Stored entries:
■ ■ ■ ■ ■

-- ==== Sys2Proof/Safety.lean ====
section
/-! DEFINITION. What counts as a safe run of the block, and the terms the statements use: the bits that are wired, when a core executes the
instruction at its PC, and what a command leaves as it was. -/
namespace Sys2Proof.Machine

/-! ### Wired bits -/

/-- The bits of a core that are wired to zero read as zero: PC[1:0] (R260), the reserved bits of CSW (R264) and of FCSW (R266). -/
def Core.wired (q : Core) : Bool :=
  q.pc &&& ~~~pcBits == 0 && q.csw &&& ~~~cswBits == 0 && q.fcsw &&& ~~~fcswBits == 0

/-- Every core of the block keeps its wired bits. -/
def State.wired (s : State) : Bool := decide (∀ c : CoreId, (s.core c).wired = true)

/-- A step answers a next state: it neither faults nor is refused. -/
def answersNext (o : Host.Outcome State Fault Refusal) : Prop := ∃ t, o = .next t

/-! ### When an instruction executes -/

/-- Core c executes the instruction at its PC: it runs (R119, R327, R792), no held window is due to end (R501) and no event is due (R481). -/
def State.ready (s : State) (c : CoreId) : Bool :=
  s.canRun c && !(s.core c).jobWait && ((s.core c).hold.all fun h => decide (h.count < h.limit)) && (s.dueEvent c).isNone

/-! ### What a command leaves as it was -/

/-- The set-up registers that change of themselves at the end of a command: PWR_EVT and PWR_HALLPCTL (R117, R148), PRT_EVT, I2C_STAT, GPIO_IN
and GPIO_EDGE (R775, R779), and the MSI-X pending bits (R625). -/
def settlesReg (off : Nat) : Bool :=
  [0x20004, 0x20108, 0x2B0004, 0x2B2008, 0x2B2108, 0x2B3010, 0x2B3014, 0x2B3040, 0x2B3044].contains off || decide (0x370000 ≤ off)

/-- The block beside its cores: every byte of memory, every set-up register that does not change of itself, and every unit. -/
structure RestKept (s t : State) : Prop where
  bytes : ∀ a, t.byte a = s.byte a
  regs : ∀ off, settlesReg off = false → t.reg off = s.reg off
  staged : t.staged = s.staged
  timebase : t.tb = s.tb ∧ t.clk = s.clk
  sense : t.wins = s.wins ∧ t.adc = s.adc
  engines : t.eng = s.eng ∧ t.pump.flight = s.pump.flight ∧ t.pump.wells = s.pump.wells
  units : t.gal = s.gal ∧ t.latch = s.latch ∧ t.chg = s.chg ∧ t.uarts = s.uarts ∧ t.jtag = s.jtag ∧ t.flt = s.flt
  reply : t.resp = s.resp

/-- General registers: every one outside `dst`, and every stack pointer but the one that register 31 names (R257, R259). -/
structure Core.WKept (q r : Core) (dst : List RegNo) : Prop where
  regs : ∀ n, n ∉ dst → r.rd n = q.rd n
  pointers : ∀ (h : Hall) (t : Fin 4), ¬ (h = q.hall ∧ t.val = q.stair) → r.spOf h t.val = q.spOf h t.val

/-- The floating-point registers outside `dst`. -/
def Core.FKept (q r : Core) (dst : List RegNo) : Prop := ∀ n : RegNo, n ∉ dst → r.f[n] = q.f[n]

/-- The decimal accumulators outside `dst`. -/
def Core.DaKept (q r : Core) (dst : List (Fin 8)) : Prop := ∀ n : Fin 8, n ∉ dst → r.da[n] = q.da[n]

/-- The control registers of both banks, in which an exception saves its state (R467). -/
def Core.CrKept (q r : Core) : Prop := r.crL = q.crL ∧ r.crP = q.crP

/-- FCSW and FTA (R266, R404). -/
def Core.FpKept (q r : Core) : Prop := r.fcsw = q.fcsw ∧ r.fta = q.fta

/-- CSW outside the bits of a mask. -/
def Core.CswKept (q r : Core) (m : Word) : Prop := r.csw &&& ~~~m = q.csw &&& ~~~m

/-- The flags N, Z, C, V in CSW (R264). -/
def flagBits : Word := 0xF#48

/-- Nothing of a core but what follows of itself. -/
structure Core.Same (q r : Core) : Prop where
  w : q.WKept r []
  f : q.FKept r []
  da : q.DaKept r []
  cr : q.CrKept r
  fp : q.FpKept r
  csw : q.CswKept r 0
  pc : r.pc = q.pc

/-- The other cores, and the block beside the cores. -/
def OthersKept (s t : State) (c : CoreId) : Prop := RestKept s t ∧ ∀ k, k ≠ c → (s.core k).Same (t.core k)

/-- An instruction that writes general registers only: `dst` and, of CSW, the bits of `m`. -/
structure RegOnly (s t : State) (c : CoreId) (dst : List RegNo) (m : Word) : Prop where
  w : (s.core c).WKept (t.core c) dst
  f : (s.core c).FKept (t.core c) []
  da : (s.core c).DaKept (t.core c) []
  cr : (s.core c).CrKept (t.core c)
  fp : (s.core c).FpKept (t.core c)
  csw : (s.core c).CswKept (t.core c) m
  others : OthersKept s t c

/-- What general register rd reads as once `v` is written to it: a write to W0 is discarded (R257). -/
def written (rd : RegNo) (v : Word) : Word := if rd = 0 then 0 else v

/-- Core c has executed an instruction of 4 bytes and goes on to the next (R260). -/
def Advanced (s t : State) (c : CoreId) : Prop := (t.core c).pc = (s.core c).pc + 4#48

/-- What an instruction of core c leaves as it was: general registers outside `w`, floating-point registers outside `f`, accumulators outside `d`,
CSW outside `m`, the control registers, FCSW and FTA, the other cores; the block beside the cores is as in `u`, the state after the
instruction's accesses. -/
structure Leaves (s u t : State) (c : CoreId) (w f : List RegNo) (d : List (Fin 8)) (m : Word) : Prop where
  w : (s.core c).WKept (t.core c) w
  f : (s.core c).FKept (t.core c) f
  da : (s.core c).DaKept (t.core c) d
  cr : (s.core c).CrKept (t.core c)
  fp : (s.core c).FpKept (t.core c)
  csw : (s.core c).CswKept (t.core c) m
  cores : ∀ k, k ≠ c → (s.core k).Same (t.core k)
  rest : RestKept u t

/-! ### Integer instructions -/

/-- An integer instruction: result, flags (`none`: unchanged), the next instruction, and nothing else. -/
def IntResult (s : State) (o : Host.Outcome State Fault Refusal) (c : CoreId) (rd : RegNo) (v : Word) (fl : Option Nzcv) : Prop :=
  ∃ t, o = .next t ∧ (t.core c).rd rd = written rd v ∧ (t.core c).nzcv = fl.getD (s.core c).nzcv ∧ Advanced s t c
    ∧ RegOnly s t c [rd] flagBits

/-- An integer instruction whose result is a register pair, the low half in the even register (R254). -/
def PairResult (s : State) (o : Host.Outcome State Fault Refusal) (c : CoreId) (rd : RegNo) (v : Nat) (fl : Option Nzcv) : Prop :=
  ∃ t, o = .next t ∧ (t.core c).rdPair rd = v ∧ (t.core c).nzcv = fl.getD (s.core c).nzcv ∧ Advanced s t c
    ∧ RegOnly s t c [rd, RegNo.succ rd] flagBits

/-- The flags an instruction with the bit S leaves: N and Z of its result, C and V as given (R286); without S they stay. -/
def sFlags (st : Bool) (r : Word) (c v : Prop) [Decidable c] [Decidable v] : Option Nzcv :=
  if st then some ⟨r.msb, decide (r = 0), decide c, decide v⟩ else none

/-- An integer is outside the range of a signed word of 48 bits. -/
abbrev outside48 (i : Int) : Prop := i < -(2 ^ 47) ∨ 2 ^ 47 ≤ i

■ ■ ■ ■ ■

• Exercise
Your task is to transcribe the line containing "def sFlags (st" and every line after it, through the last line of the data, exactly as written and with nothing more.

• Exercise result
def sFlags (st : Bool) (r : Word) (c v : Prop) [Decidable c] [Decidable v] : Option Nzcv :=
  if st then some ⟨r.msb, decide (r = 0), decide c, decide v⟩ else none

/-- An integer is outside the range of a signed word of 48 bits. -/
abbrev outside48 (i : Int) : Prop := i < -(2 ^ 47) ∨ 2 ^ 47 ≤ i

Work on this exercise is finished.